In fact, you’ll need an extra dose of calories, especially in the first few months of breastfeeding, to keep your energy levels up. The Department of Health recommend that women need between 450 and 570 extra calories in their diet during the first three months of breastfeeding. It sounds a lot, but when you’ve been through the birth experience and are getting used to coping with a baby and their breastfeeding demands, you’ll be glad of any source of extra energy.

Despite the extra calories, it’s definitely worth remembering that breastfeeding can be one of the best ways of regaining your pre-baby shape and body size!

It’s also worth noting that what you consume can affect your breast milk supplies. Anything you eat and drink passes into your breast milk supply – although it’s generally only a small amount of what you consume.
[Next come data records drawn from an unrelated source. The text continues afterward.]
-- ==== Sys2Proof/Decode.lean ====
section
/-! DEFINITION. The command that a word spells by the bits of spec/opcode_table.json. The table gives no row any bits
(its field lists are empty), so no word spells a command. -/

namespace Sys2Proof

/-- The command of a word: none, since no row of the table has bits. -/
def decodeTableWord (_nbits _w : Nat) : Option Instr := none

end Sys2Proof
end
But different foods and substances can and do affect breast milk, so you do need to be a bit careful with what you have.

What You Eat Affects Breast Milk

There are sometimes signs to pick up on that perhaps something you’ve consumed has gone through to your breast milk and not agreed with your baby. For example, if they become very restless, have a lot of wind, sudden diarrhoea or a rash, then this may be a sign that something you’ve eaten has gone through to the breast milk and they’ve picked up on it.

The symptoms in a baby can appear minutes or hours afterwards. If you’re concerned about them, then always speak to a doctor – especially as diarrhoea and a rash can also be signs of an allergic reaction.

What to Eat and Drink

In order to give your baby a good supply of nutritious breast milk, you need to eat a healthy diet. This means a similar diet to what you may well have consumed during pregnancy, consisting of plenty of fresh fruits and vegetables, whole grains and cereals, calcium and iron-rich foods and protein, from meat or pulses.

It’s also important to ensure you have plenty of fluids too, as this will help your body produce milk. Water is ideal to drink and you could aim for eight glasses a day, but beware of consuming too much alcohol, as that can get into your milk supply and reach your baby.

Caffeine, which is found in drinks such as coffee, cola or tea, can also affect your baby, so you may need to experiment with what you drink (with too much caffeine a baby may, for example, become very restless). Other substances, such as nicotine, should also be avoided as they, too, can reach breast milk.